-- ==== Sys2Proof/Laws/State.lean ====
section
/-! SUPPORT. What the named updates of the chip leave alone, one lemma per update and component, so that no later proof unfolds an
update of the record. -/

namespace Sys2Proof.Machine

/-! ## Register fields -/

@[simp] theorem Chip.setF_shadow (m : Chip) (f : Fld) (v n : Nat) : (m.setF f v n).shadow = m.shadow := rfl
@[simp] theorem Chip.setF_i3cPtr (m : Chip) (f : Fld) (v n : Nat) : (m.setF f v n).i3cPtr = m.i3cPtr := rfl
@[simp] theorem Chip.setF_evr (m : Chip) (f : Fld) (v n : Nat) : (m.setF f v n).evr = m.evr := rfl
@[simp] theorem Chip.setF_isl (m : Chip) (f : Fld) (v n : Nat) : (m.setF f v n).isl = m.isl := rfl
@[simp] theorem Chip.setF_img (m : Chip) (f : Fld) (v n : Nat) : (m.setF f v n).img = m.img := rfl
@[simp] theorem Chip.setF_q (m : Chip) (f : Fld) (v n : Nat) : (m.setF f v n).q = m.q := rfl
@[simp] theorem Chip.setF_zn (m : Chip) (f : Fld) (v n : Nat) : (m.setF f v n).zn = m.zn := rfl
@[simp] theorem Chip.setF_md (m : Chip) (f : Fld) (v n : Nat) : (m.setF f v n).md = m.md := rfl
@[simp] theorem Chip.setF_bp (m : Chip) (f : Fld) (v n : Nat) : (m.setF f v n).bp = m.bp := rfl
@[simp] theorem Chip.setF_tw (m : Chip) (f : Fld) (v n : Nat) : (m.setF f v n).tw = m.tw := rfl
@[simp] theorem Chip.setF_kv (m : Chip) (f : Fld) (v n : Nat) : (m.setF f v n).kv = m.kv := rfl
@[simp] theorem Chip.setF_eng (m : Chip) (f : Fld) (v n : Nat) : (m.setF f v n).eng = m.eng := rfl
@[simp] theorem Chip.setF_nv (m : Chip) (f : Fld) (v n : Nat) : (m.setF f v n).nv = m.nv := rfl
@[simp] theorem Chip.setF_tr (m : Chip) (f : Fld) (v n : Nat) : (m.setF f v n).tr = m.tr := rfl
@[simp] theorem Chip.setF_th (m : Chip) (f : Fld) (v n : Nat) : (m.setF f v n).th = m.th := rfl
@[simp] theorem Chip.setF_psq (m : Chip) (f : Fld) (v n : Nat) : (m.setF f v n).psq = m.psq := rfl
@[simp] theorem Chip.setF_plp (m : Chip) (f : Fld) (v n : Nat) : (m.setF f v n).plp = m.plp := rfl
@[simp] theorem Chip.setF_st (m : Chip) (f : Fld) (v n : Nat) : (m.setF f v n).st = m.st := rfl
@[simp] theorem Chip.setF_sd (m : Chip) (f : Fld) (v n : Nat) : (m.setF f v n).sd = m.sd := rfl
@[simp] theorem Chip.setF_dr (m : Chip) (f : Fld) (v n : Nat) : (m.setF f v n).dr = m.dr := rfl
@[simp] theorem Chip.setF_pt (m : Chip) (f : Fld) (v n : Nat) : (m.setF f v n).pt = m.pt := rfl
@[simp] theorem Chip.setF_ag (m : Chip) (f : Fld) (v n : Nat) : (m.setF f v n).ag = m.ag := rfl
@[simp] theorem Chip.setF_freeCtr (m : Chip) (f : Fld) (v n : Nat) : (m.setF f v n).freeCtr = m.freeCtr := rfl
@[simp] theorem Chip.setF_pins (m : Chip) (f : Fld) (v n : Nat) : (m.setF f v n).pins = m.pins := rfl
@[simp] theorem Chip.setF_reply (m : Chip) (f : Fld) (v n : Nat) : (m.setF f v n).reply = m.reply := rfl
@[simp] theorem Chip.setF_out (m : Chip) (f : Fld) (v n : Nat) : (m.setF f v n).out = m.out := rfl

@[simp] theorem Chip.addF_shadow (m : Chip) (f : Fld) (k n : Nat) : (m.addF f k n).shadow = m.shadow := by simp only [Chip.addF, Chip.setF_shadow]
@[simp] theorem Chip.addF_i3cPtr (m : Chip) (f : Fld) (k n : Nat) : (m.addF f k n).i3cPtr = m.i3cPtr := by simp only [Chip.addF, Chip.setF_i3cPtr]
@[simp] theorem Chip.addF_evr (m : Chip) (f : Fld) (k n : Nat) : (m.addF f k n).evr = m.evr := by simp only [Chip.addF, Chip.setF_evr]
@[simp] theorem Chip.addF_isl (m : Chip) (f : Fld) (k n : Nat) : (m.addF f k n).isl = m.isl := by simp only [Chip.addF, Chip.setF_isl]
@[simp] theorem Chip.addF_img (m : Chip) (f : Fld) (k n : Nat) : (m.addF f k n).img = m.img := by simp only [Chip.addF, Chip.setF_img]
@[simp] theorem Chip.addF_q (m : Chip) (f : Fld) (k n : Nat) : (m.addF f k n).q = m.q := by simp only [Chip.addF, Chip.setF_q]
@[simp] theorem Chip.addF_zn (m : Chip) (f : Fld) (k n : Nat) : (m.addF f k n).zn = m.zn := by simp only [Chip.addF, Chip.setF_zn]
@[simp] theorem Chip.addF_md (m : Chip) (f : Fld) (k n : Nat) : (m.addF f k n).md = m.md := by simp only [Chip.addF, Chip.setF_md]
@[simp] theorem Chip.addF_bp (m : Chip) (f : Fld) (k n : Nat) : (m.addF f k n).bp = m.bp := by simp only [Chip.addF, Chip.setF_bp]
@[simp] theorem Chip.addF_tw (m : Chip) (f : Fld) (k n : Nat) : (m.addF f k n).tw = m.tw := by simp only [Chip.addF, Chip.setF_tw]
@[simp] theorem Chip.addF_kv (m : Chip) (f : Fld) (k n : Nat) : (m.addF f k n).kv = m.kv := by simp only [Chip.addF, Chip.setF_kv]
@[simp] theorem Chip.addF_eng (m : Chip) (f : Fld) (k n : Nat) : (m.addF f k n).eng = m.eng := by simp only [Chip.addF, Chip.setF_eng]
@[simp] theorem Chip.addF_nv (m : Chip) (f : Fld) (k n : Nat) : (m.addF f k n).nv = m.nv := by simp only [Chip.addF, Chip.setF_nv]
@[simp] theorem Chip.addF_tr (m : Chip) (f : Fld) (k n : Nat) : (m.addF f k n).tr = m.tr := by simp only [Chip.addF, Chip.setF_tr]
@[simp] theorem Chip.addF_th (m : Chip) (f : Fld) (k n : Nat) : (m.addF f k n).th = m.th := by simp only [Chip.addF, Chip.setF_th]
@[simp] theorem Chip.addF_psq (m : Chip) (f : Fld) (k n : Nat) : (m.addF f k n).psq = m.psq := by simp only [Chip.addF, Chip.setF_psq]
@[simp] theorem Chip.addF_plp (m : Chip) (f : Fld) (k n : Nat) : (m.addF f k n).plp = m.plp := by simp only [Chip.addF, Chip.setF_plp]
@[simp] theorem Chip.addF_st (m : Chip) (f : Fld) (k n : Nat) : (m.addF f k n).st = m.st := by simp only [Chip.addF, Chip.setF_st]
@[simp] theorem Chip.addF_sd (m : Chip) (f : Fld) (k n : Nat) : (m.addF f k n).sd = m.sd := by simp only [Chip.addF, Chip.setF_sd]
@[simp] theorem Chip.addF_dr (m : Chip) (f : Fld) (k n : Nat) : (m.addF f k n).dr = m.dr := by simp only [Chip.addF, Chip.setF_dr]
@[simp] theorem Chip.addF_pt (m : Chip) (f : Fld) (k n : Nat) : (m.addF f k n).pt = m.pt := by simp only [Chip.addF, Chip.setF_pt]
@[simp] theorem Chip.addF_ag (m : Chip) (f : Fld) (k n : Nat) : (m.addF f k n).ag = m.ag := by simp only [Chip.addF, Chip.setF_ag]
@[simp] theorem Chip.addF_freeCtr (m : Chip) (f : Fld) (k n : Nat) : (m.addF f k n).freeCtr = m.freeCtr := by simp only [Chip.addF, Chip.setF_freeCtr]
@[simp] theorem Chip.addF_pins (m : Chip) (f : Fld) (k n : Nat) : (m.addF f k n).pins = m.pins := by simp only [Chip.addF, Chip.setF_pins]
@[simp] theorem Chip.addF_reply (m : Chip) (f : Fld) (k n : Nat) : (m.addF f k n).reply = m.reply := by simp only [Chip.addF, Chip.setF_reply]
@[simp] theorem Chip.addF_out (m : Chip) (f : Fld) (k n : Nat) : (m.addF f k n).out = m.out := by simp only [Chip.addF, Chip.setF_out]

@[simp] theorem Chip.incF_shadow (m : Chip) (f : Fld) (n : Nat) : (m.incF f n).shadow = m.shadow := by simp only [Chip.incF, Chip.addF_shadow]
@[simp] theorem Chip.incF_i3cPtr (m : Chip) (f : Fld) (n : Nat) : (m.incF f n).i3cPtr = m.i3cPtr := by simp only [Chip.incF, Chip.addF_i3cPtr]
@[simp] theorem Chip.incF_evr (m : Chip) (f : Fld) (n : Nat) : (m.incF f n).evr = m.evr := by simp only [Chip.incF, Chip.addF_evr]
@[simp] theorem Chip.incF_isl (m : Chip) (f : Fld) (n : Nat) : (m.incF f n).isl = m.isl := by simp only [Chip.incF, Chip.addF_isl]
@[simp] theorem Chip.incF_img (m : Chip) (f : Fld) (n : Nat) : (m.incF f n).img = m.img := by simp only [Chip.incF, Chip.addF_img]
@[simp] theorem Chip.incF_q (m : Chip) (f : Fld) (n : Nat) : (m.incF f n).q = m.q := by simp only [Chip.incF, Chip.addF_q]
@[simp] theorem Chip.incF_zn (m : Chip) (f : Fld) (n : Nat) : (m.incF f n).zn = m.zn := by simp only [Chip.incF, Chip.addF_zn]
@[simp] theorem Chip.incF_md (m : Chip) (f : Fld) (n : Nat) : (m.incF f n).md = m.md := by simp only [Chip.incF, Chip.addF_md]
@[simp] theorem Chip.incF_bp (m : Chip) (f : Fld) (n : Nat) : (m.incF f n).bp = m.bp := by simp only [Chip.incF, Chip.addF_bp]
@[simp] theorem Chip.incF_tw (m : Chip) (f : Fld) (n : Nat) : (m.incF f n).tw = m.tw := by simp only [Chip.incF, Chip.addF_tw]
@[simp] theorem Chip.incF_kv (m : Chip) (f : Fld) (n : Nat) : (m.incF f n).kv = m.kv := by simp only [Chip.incF, Chip.addF_kv]
@[simp] theorem Chip.incF_eng (m : Chip) (f : Fld) (n : Nat) : (m.incF f n).eng = m.eng := by simp only [Chip.incF, Chip.addF_eng]
@[simp] theorem Chip.incF_nv (m : Chip) (f : Fld) (n : Nat) : (m.incF f n).nv = m.nv := by simp only [Chip.incF, Chip.addF_nv]
@[simp] theorem Chip.incF_tr (m : Chip) (f : Fld) (n : Nat) : (m.incF f n).tr = m.tr := by simp only [Chip.incF, Chip.addF_tr]
@[simp] theorem Chip.incF_th (m : Chip) (f : Fld) (n : Nat) : (m.incF f n).th = m.th := by simp only [Chip.incF, Chip.addF_th]
@[simp] theorem Chip.incF_psq (m : Chip) (f : Fld) (n : Nat) : (m.incF f n).psq = m.psq := by simp only [Chip.incF, Chip.addF_psq]
@[simp] theorem Chip.incF_plp (m : Chip) (f : Fld) (n : Nat) : (m.incF f n).plp = m.plp := by simp only [Chip.incF, Chip.addF_plp]
@[simp] theorem Chip.incF_st (m : Chip) (f : Fld) (n : Nat) : (m.incF f n).st = m.st := by simp only [Chip.incF, Chip.addF_st]
@[simp] theorem Chip.incF_sd (m : Chip) (f : Fld) (n : Nat) : (m.incF f n).sd = m.sd := by simp only [Chip.incF, Chip.addF_sd]
@[simp] theorem Chip.incF_dr (m : Chip) (f : Fld) (n : Nat) : (m.incF f n).dr = m.dr := by simp only [Chip.incF, Chip.addF_dr]
@[simp] theorem Chip.incF_pt (m : Chip) (f : Fld) (n : Nat) : (m.incF f n).pt = m.pt := by simp only [Chip.incF, Chip.addF_pt]
@[simp] theorem Chip.incF_ag (m : Chip) (f : Fld) (n : Nat) : (m.incF f n).ag = m.ag := by simp only [Chip.incF, Chip.addF_ag]
@[simp] theorem Chip.incF_freeCtr (m : Chip) (f : Fld) (n : Nat) : (m.incF f n).freeCtr = m.freeCtr := by simp only [Chip.incF, Chip.addF_freeCtr]
@[simp] theorem Chip.incF_pins (m : Chip) (f : Fld) (n : Nat) : (m.incF f n).pins = m.pins := by simp only [Chip.incF, Chip.addF_pins]
@[simp] theorem Chip.incF_reply (m : Chip) (f : Fld) (n : Nat) : (m.incF f n).reply = m.reply := by simp only [Chip.incF, Chip.addF_reply]
@[simp] theorem Chip.incF_out (m : Chip) (f : Fld) (n : Nat) : (m.incF f n).out = m.out := by simp only [Chip.incF, Chip.addF_out]

@[simp] theorem Chip.setBit_shadow (m : Chip) (f : Fld) (i : Nat) (v : Bool) (n : Nat) : (m.setBit f i v n).shadow = m.shadow := by simp only [Chip.setBit, Chip.setF_shadow]
@[simp] theorem Chip.setBit_i3cPtr (m : Chip) (f : Fld) (i : Nat) (v : Bool) (n : Nat) : (m.setBit f i v n).i3cPtr = m.i3cPtr := by simp only [Chip.setBit, Chip.setF_i3cPtr]
@[simp] theorem Chip.setBit_evr (m : Chip) (f : Fld) (i : Nat) (v : Bool) (n : Nat) : (m.setBit f i v n).evr = m.evr := by simp only [Chip.setBit, Chip.setF_evr]
@[simp] theorem Chip.setBit_isl (m : Chip) (f : Fld) (i : Nat) (v : Bool) (n : Nat) : (m.setBit f i v n).isl = m.isl := by simp only [Chip.setBit, Chip.setF_isl]
@[simp] theorem Chip.setBit_img (m : Chip) (f : Fld) (i : Nat) (v : Bool) (n : Nat) : (m.setBit f i v n).img = m.img := by simp only [Chip.setBit, Chip.setF_img]
@[simp] theorem Chip.setBit_q (m : Chip) (f : Fld) (i : Nat) (v : Bool) (n : Nat) : (m.setBit f i v n).q = m.q := by simp only [Chip.setBit, Chip.setF_q]
@[simp] theorem Chip.setBit_zn (m : Chip) (f : Fld) (i : Nat) (v : Bool) (n : Nat) : (m.setBit f i v n).zn = m.zn := by simp only [Chip.setBit, Chip.setF_zn]
@[simp] theorem Chip.setBit_md (m : Chip) (f : Fld) (i : Nat) (v : Bool) (n : Nat) : (m.setBit f i v n).md = m.md := by simp only [Chip.setBit, Chip.setF_md]
@[simp] theorem Chip.setBit_bp (m : Chip) (f : Fld) (i : Nat) (v : Bool) (n : Nat) : (m.setBit f i v n).bp = m.bp := by simp only [Chip.setBit, Chip.setF_bp]
@[simp] theorem Chip.setBit_tw (m : Chip) (f : Fld) (i : Nat) (v : Bool) (n : Nat) : (m.setBit f i v n).tw = m.tw := by simp only [Chip.setBit, Chip.setF_tw]
@[simp] theorem Chip.setBit_kv (m : Chip) (f : Fld) (i : Nat) (v : Bool) (n : Nat) : (m.setBit f i v n).kv = m.kv := by simp only [Chip.setBit, Chip.setF_kv]
@[simp] theorem Chip.setBit_eng (m : Chip) (f : Fld) (i : Nat) (v : Bool) (n : Nat) : (m.setBit f i v n).eng = m.eng := by simp only [Chip.setBit, Chip.setF_eng]
@[simp] theorem Chip.setBit_nv (m : Chip) (f : Fld) (i : Nat) (v : Bool) (n : Nat) : (m.setBit f i v n).nv = m.nv := by simp only [Chip.setBit, Chip.setF_nv]
@[simp] theorem Chip.setBit_tr (m : Chip) (f : Fld) (i : Nat) (v : Bool) (n : Nat) : (m.setBit f i v n).tr = m.tr := by simp only [Chip.setBit, Chip.setF_tr]
@[simp] theorem Chip.setBit_th (m : Chip) (f : Fld) (i : Nat) (v : Bool) (n : Nat) : (m.setBit f i v n).th = m.th := by simp only [Chip.setBit, Chip.setF_th]
@[simp] theorem Chip.setBit_psq (m : Chip) (f : Fld) (i : Nat) (v : Bool) (n : Nat) : (m.setBit f i v n).psq = m.psq := by simp only [Chip.setBit, Chip.setF_psq]
@[simp] theorem Chip.setBit_plp (m : Chip) (f : Fld) (i : Nat) (v : Bool) (n : Nat) : (m.setBit f i v n).plp = m.plp := by simp only [Chip.setBit, Chip.setF_plp]
@[simp] theorem Chip.setBit_st (m : Chip) (f : Fld) (i : Nat) (v : Bool) (n : Nat) : (m.setBit f i v n).st = m.st := by simp only [Chip.setBit, Chip.setF_st]
@[simp] theorem Chip.setBit_sd (m : Chip) (f : Fld) (i : Nat) (v : Bool) (n : Nat) : (m.setBit f i v n).sd = m.sd := by simp only [Chip.setBit, Chip.setF_sd]
@[simp] theorem Chip.setBit_dr (m : Chip) (f : Fld) (i : Nat) (v : Bool) (n : Nat) : (m.setBit f i v n).dr = m.dr := by simp only [Chip.setBit, Chip.setF_dr]
@[simp] theorem Chip.setBit_pt (m : Chip) (f : Fld) (i : Nat) (v : Bool) (n : Nat) : (m.setBit f i v n).pt = m.pt := by simp only [Chip.setBit, Chip.setF_pt]
@[simp] theorem Chip.setBit_ag (m : Chip) (f : Fld) (i : Nat) (v : Bool) (n : Nat) : (m.setBit f i v n).ag = m.ag := by simp only [Chip.setBit, Chip.setF_ag]
@[simp] theorem Chip.setBit_freeCtr (m : Chip) (f : Fld) (i : Nat) (v : Bool) (n : Nat) : (m.setBit f i v n).freeCtr = m.freeCtr := by simp only [Chip.setBit, Chip.setF_freeCtr]
@[simp] theorem Chip.setBit_pins (m : Chip) (f : Fld) (i : Nat) (v : Bool) (n : Nat) : (m.setBit f i v n).pins = m.pins := by simp only [Chip.setBit, Chip.setF_pins]
@[simp] theorem Chip.setBit_reply (m : Chip) (f : Fld) (i : Nat) (v : Bool) (n : Nat) : (m.setBit f i v n).reply = m.reply := by simp only [Chip.setBit, Chip.setF_reply]
@[simp] theorem Chip.setBit_out (m : Chip) (f : Fld) (i : Nat) (v : Bool) (n : Nat) : (m.setBit f i v n).out = m.out := by simp only [Chip.setBit, Chip.setF_out]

####

WHAT YOU SHOULD DO: Only one stretch of the entries above is wanted: the lines from the one containing "only [Chip.incF, Chip.addF_eng]" through the one containing "only [Chip.incF, Chip.addF_st]". Please reproduce it exactly.

EXERCISE ANSWER:
@[simp] theorem Chip.incF_eng (m : Chip) (f : Fld) (n : Nat) : (m.incF f n).eng = m.eng := by simp only [Chip.incF, Chip.addF_eng]
@[simp] theorem Chip.incF_nv (m : Chip) (f : Fld) (n : Nat) : (m.incF f n).nv = m.nv := by simp only [Chip.incF, Chip.addF_nv]
@[simp] theorem Chip.incF_tr (m : Chip) (f : Fld) (n : Nat) : (m.incF f n).tr = m.tr := by simp only [Chip.incF, Chip.addF_tr]
@[simp] theorem Chip.incF_th (m : Chip) (f : Fld) (n : Nat) : (m.incF f n).th = m.th := by simp only [Chip.incF, Chip.addF_th]
@[simp] theorem Chip.incF_psq (m : Chip) (f : Fld) (n : Nat) : (m.incF f n).psq = m.psq := by simp only [Chip.incF, Chip.addF_psq]
@[simp] theorem Chip.incF_plp (m : Chip) (f : Fld) (n : Nat) : (m.incF f n).plp = m.plp := by simp only [Chip.incF, Chip.addF_plp]
@[simp] theorem Chip.incF_st (m : Chip) (f : Fld) (n : Nat) : (m.incF f n).st = m.st := by simp only [Chip.incF, Chip.addF_st]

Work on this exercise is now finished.